### WHAT IS NEEDED
Repeat exactly the lines from the first line of the records through the line containing "unfold execResetEnd", and nothing more.

### THE DATA
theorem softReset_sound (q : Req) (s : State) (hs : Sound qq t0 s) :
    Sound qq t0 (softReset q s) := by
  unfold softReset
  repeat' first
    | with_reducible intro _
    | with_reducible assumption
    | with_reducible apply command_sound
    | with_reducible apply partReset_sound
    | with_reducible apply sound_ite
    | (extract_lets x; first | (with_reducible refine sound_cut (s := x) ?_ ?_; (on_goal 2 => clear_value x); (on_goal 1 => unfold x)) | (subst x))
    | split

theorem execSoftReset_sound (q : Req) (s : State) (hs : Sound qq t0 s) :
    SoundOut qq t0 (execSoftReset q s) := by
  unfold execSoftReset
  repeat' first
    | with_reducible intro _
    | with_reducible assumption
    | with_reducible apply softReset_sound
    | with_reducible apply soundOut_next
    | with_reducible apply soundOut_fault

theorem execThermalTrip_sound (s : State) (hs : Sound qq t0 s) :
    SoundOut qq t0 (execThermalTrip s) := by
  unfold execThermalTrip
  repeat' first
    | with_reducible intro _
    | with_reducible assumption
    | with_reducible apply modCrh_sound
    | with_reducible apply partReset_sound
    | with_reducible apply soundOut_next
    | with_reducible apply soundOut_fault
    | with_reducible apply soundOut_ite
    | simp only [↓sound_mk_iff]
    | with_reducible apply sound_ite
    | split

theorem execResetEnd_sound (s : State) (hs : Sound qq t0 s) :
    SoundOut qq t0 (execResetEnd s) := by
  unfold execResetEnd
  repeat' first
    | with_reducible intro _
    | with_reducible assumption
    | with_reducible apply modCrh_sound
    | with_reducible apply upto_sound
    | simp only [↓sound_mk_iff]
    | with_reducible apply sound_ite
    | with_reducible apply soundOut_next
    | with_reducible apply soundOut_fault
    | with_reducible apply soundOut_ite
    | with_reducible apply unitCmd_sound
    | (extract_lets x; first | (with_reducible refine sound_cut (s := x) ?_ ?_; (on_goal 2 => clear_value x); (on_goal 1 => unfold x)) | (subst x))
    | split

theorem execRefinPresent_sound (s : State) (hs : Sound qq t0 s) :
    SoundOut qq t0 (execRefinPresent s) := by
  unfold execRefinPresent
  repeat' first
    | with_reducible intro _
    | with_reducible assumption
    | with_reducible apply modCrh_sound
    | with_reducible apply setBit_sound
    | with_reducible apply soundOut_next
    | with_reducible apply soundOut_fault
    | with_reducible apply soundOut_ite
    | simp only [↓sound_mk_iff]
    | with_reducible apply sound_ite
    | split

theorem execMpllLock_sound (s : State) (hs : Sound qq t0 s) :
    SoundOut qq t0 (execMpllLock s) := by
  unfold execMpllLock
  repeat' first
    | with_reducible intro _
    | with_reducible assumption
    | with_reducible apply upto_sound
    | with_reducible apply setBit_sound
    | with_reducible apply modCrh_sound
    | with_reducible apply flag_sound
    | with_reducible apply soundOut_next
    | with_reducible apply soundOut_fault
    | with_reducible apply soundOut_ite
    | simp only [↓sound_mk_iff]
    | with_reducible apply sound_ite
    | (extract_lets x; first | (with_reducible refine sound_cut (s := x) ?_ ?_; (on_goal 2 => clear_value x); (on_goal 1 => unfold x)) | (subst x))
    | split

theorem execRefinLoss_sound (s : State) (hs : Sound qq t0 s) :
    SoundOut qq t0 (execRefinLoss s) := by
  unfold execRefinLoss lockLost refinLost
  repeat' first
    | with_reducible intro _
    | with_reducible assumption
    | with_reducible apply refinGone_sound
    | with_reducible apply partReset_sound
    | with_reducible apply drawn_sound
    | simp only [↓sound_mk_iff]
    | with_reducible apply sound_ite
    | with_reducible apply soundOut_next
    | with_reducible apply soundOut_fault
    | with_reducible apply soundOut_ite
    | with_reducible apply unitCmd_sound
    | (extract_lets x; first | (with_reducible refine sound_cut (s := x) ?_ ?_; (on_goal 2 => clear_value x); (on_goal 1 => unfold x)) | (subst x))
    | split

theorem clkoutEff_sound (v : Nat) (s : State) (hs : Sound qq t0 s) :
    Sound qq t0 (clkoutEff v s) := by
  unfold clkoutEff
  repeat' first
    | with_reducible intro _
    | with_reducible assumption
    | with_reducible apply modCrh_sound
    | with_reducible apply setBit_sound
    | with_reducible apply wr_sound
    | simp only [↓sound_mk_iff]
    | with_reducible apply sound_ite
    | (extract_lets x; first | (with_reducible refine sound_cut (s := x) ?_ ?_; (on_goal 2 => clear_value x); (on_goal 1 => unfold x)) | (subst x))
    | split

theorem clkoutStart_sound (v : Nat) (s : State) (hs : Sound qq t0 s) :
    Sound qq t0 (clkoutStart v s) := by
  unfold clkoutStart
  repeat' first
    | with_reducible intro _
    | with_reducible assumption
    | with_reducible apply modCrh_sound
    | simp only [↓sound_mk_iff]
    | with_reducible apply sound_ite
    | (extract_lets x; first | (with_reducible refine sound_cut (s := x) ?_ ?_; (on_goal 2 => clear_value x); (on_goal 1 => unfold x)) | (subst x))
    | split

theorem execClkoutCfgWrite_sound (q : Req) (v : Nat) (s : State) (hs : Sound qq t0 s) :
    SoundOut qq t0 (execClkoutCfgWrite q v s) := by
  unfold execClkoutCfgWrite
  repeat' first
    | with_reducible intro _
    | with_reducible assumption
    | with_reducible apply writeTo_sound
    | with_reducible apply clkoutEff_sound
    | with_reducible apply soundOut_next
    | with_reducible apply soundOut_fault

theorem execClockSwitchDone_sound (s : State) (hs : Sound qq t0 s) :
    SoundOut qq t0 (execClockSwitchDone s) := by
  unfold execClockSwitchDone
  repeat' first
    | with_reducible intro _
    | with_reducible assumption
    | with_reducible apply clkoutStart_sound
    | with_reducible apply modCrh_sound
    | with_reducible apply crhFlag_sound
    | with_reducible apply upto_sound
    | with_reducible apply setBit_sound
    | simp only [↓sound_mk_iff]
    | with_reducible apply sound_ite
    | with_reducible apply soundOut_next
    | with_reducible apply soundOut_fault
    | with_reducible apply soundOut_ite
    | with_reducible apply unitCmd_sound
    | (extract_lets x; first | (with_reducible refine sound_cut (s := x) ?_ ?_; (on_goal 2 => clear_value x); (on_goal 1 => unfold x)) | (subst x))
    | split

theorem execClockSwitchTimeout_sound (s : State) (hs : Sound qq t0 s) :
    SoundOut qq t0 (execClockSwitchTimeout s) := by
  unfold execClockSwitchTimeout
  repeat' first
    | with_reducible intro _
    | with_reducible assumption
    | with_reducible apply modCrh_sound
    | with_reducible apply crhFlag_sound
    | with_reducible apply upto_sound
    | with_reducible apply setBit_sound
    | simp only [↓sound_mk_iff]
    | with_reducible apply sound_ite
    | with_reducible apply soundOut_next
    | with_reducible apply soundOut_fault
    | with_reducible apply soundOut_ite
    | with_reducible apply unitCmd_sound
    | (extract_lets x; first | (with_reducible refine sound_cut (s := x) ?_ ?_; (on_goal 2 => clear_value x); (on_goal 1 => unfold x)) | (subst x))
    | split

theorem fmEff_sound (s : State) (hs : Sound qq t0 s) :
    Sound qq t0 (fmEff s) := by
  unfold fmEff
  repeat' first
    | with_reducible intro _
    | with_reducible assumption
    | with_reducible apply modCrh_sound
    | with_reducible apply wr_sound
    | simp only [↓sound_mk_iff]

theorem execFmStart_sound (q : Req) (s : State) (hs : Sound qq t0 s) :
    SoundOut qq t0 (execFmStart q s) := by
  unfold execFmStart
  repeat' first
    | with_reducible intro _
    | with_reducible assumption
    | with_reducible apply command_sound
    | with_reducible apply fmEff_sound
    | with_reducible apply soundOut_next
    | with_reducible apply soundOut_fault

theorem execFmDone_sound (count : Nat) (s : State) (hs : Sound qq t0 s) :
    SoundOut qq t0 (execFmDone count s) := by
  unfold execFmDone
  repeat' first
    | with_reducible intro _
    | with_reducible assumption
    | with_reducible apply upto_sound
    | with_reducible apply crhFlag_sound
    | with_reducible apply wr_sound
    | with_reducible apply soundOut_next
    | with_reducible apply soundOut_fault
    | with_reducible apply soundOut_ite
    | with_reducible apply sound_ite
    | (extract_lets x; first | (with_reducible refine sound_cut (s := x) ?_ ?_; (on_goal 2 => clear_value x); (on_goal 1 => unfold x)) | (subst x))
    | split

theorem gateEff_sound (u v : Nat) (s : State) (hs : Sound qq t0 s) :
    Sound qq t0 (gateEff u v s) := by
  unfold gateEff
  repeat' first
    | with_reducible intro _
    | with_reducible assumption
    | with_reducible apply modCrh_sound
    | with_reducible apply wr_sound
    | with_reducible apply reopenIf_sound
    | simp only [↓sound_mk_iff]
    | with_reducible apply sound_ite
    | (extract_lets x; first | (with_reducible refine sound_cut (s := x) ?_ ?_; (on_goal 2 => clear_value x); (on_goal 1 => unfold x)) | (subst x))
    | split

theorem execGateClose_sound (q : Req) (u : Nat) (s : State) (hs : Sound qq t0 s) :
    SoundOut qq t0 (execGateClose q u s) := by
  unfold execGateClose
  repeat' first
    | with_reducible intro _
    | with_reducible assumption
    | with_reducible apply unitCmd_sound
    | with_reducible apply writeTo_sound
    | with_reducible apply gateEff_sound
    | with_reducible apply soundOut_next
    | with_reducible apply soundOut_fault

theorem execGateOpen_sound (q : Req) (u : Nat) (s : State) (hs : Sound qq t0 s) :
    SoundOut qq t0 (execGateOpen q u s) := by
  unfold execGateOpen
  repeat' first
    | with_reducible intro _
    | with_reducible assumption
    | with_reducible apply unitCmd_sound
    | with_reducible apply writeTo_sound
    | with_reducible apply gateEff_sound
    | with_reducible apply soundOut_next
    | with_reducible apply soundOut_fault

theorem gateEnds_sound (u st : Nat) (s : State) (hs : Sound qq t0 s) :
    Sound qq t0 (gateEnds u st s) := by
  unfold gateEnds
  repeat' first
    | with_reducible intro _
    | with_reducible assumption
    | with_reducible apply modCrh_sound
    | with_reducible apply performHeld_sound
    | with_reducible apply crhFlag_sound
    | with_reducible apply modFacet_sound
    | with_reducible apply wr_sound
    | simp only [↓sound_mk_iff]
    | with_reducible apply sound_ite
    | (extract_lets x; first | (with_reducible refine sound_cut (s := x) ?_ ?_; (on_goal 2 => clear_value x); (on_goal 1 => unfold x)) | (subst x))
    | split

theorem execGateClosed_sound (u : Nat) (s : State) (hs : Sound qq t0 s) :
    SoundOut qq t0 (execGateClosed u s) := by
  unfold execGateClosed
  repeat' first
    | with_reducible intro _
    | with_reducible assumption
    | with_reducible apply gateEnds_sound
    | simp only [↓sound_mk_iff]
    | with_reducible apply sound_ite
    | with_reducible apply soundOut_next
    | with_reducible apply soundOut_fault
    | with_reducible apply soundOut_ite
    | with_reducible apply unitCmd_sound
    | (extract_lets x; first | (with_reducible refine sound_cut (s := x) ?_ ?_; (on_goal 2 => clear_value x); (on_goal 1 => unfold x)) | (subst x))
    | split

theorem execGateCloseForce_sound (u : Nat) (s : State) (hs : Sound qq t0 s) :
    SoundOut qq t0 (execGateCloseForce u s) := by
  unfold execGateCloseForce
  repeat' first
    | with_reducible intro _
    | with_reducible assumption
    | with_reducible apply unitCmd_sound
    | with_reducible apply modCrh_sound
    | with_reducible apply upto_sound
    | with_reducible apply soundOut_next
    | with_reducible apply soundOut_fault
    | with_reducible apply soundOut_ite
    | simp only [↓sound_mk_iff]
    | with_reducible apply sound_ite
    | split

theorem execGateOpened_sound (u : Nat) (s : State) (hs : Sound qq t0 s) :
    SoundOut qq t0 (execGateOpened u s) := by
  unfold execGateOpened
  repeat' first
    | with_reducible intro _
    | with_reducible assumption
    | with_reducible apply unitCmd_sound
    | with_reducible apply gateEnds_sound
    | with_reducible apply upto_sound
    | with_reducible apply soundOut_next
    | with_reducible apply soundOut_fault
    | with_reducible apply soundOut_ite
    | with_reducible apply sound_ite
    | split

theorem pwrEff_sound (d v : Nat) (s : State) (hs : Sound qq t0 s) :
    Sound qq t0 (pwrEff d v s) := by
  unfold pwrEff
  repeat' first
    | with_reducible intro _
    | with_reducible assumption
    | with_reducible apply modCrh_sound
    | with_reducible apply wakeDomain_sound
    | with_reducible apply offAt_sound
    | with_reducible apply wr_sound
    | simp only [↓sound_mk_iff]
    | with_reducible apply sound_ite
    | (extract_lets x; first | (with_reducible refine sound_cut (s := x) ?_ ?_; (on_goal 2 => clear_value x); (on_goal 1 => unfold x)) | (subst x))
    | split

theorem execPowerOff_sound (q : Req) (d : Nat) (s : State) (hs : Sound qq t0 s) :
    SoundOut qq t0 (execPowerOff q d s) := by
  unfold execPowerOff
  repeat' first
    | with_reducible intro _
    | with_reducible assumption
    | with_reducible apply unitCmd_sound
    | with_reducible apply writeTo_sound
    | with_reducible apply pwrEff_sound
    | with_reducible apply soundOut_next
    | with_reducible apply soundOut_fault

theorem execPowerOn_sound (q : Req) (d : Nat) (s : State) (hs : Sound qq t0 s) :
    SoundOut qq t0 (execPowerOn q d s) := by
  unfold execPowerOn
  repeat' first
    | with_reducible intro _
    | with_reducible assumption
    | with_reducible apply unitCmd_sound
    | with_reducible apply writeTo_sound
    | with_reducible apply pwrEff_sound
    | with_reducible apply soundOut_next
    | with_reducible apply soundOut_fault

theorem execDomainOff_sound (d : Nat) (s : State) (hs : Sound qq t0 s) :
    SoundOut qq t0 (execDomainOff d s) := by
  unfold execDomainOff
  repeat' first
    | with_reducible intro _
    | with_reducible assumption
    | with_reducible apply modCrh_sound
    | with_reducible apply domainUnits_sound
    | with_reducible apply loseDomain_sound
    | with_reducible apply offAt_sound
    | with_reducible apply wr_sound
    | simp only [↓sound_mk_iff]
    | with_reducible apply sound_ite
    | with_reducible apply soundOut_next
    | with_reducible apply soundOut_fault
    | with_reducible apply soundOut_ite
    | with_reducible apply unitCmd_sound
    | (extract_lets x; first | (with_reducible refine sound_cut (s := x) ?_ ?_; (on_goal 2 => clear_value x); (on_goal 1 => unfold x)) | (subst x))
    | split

### SOLUTION
theorem softReset_sound (q : Req) (s : State) (hs : Sound qq t0 s) :
    Sound qq t0 (softReset q s) := by
  unfold softReset
  repeat' first
    | with_reducible intro _
    | with_reducible assumption
    | with_reducible apply command_sound
    | with_reducible apply partReset_sound
    | with_reducible apply sound_ite
    | (extract_lets x; first | (with_reducible refine sound_cut (s := x) ?_ ?_; (on_goal 2 => clear_value x); (on_goal 1 => unfold x)) | (subst x))
    | split

theorem execSoftReset_sound (q : Req) (s : State) (hs : Sound qq t0 s) :
    SoundOut qq t0 (execSoftReset q s) := by
  unfold execSoftReset
  repeat' first
    | with_reducible intro _
    | with_reducible assumption
    | with_reducible apply softReset_sound
    | with_reducible apply soundOut_next
    | with_reducible apply soundOut_fault

theorem execThermalTrip_sound (s : State) (hs : Sound qq t0 s) :
    SoundOut qq t0 (execThermalTrip s) := by
  unfold execThermalTrip
  repeat' first
    | with_reducible intro _
    | with_reducible assumption
    | with_reducible apply modCrh_sound
    | with_reducible apply partReset_sound
    | with_reducible apply soundOut_next
    | with_reducible apply soundOut_fault
    | with_reducible apply soundOut_ite
    | simp only [↓sound_mk_iff]
    | with_reducible apply sound_ite
    | split

theorem execResetEnd_sound (s : State) (hs : Sound qq t0 s) :
    SoundOut qq t0 (execResetEnd s) := by
  unfold execResetEnd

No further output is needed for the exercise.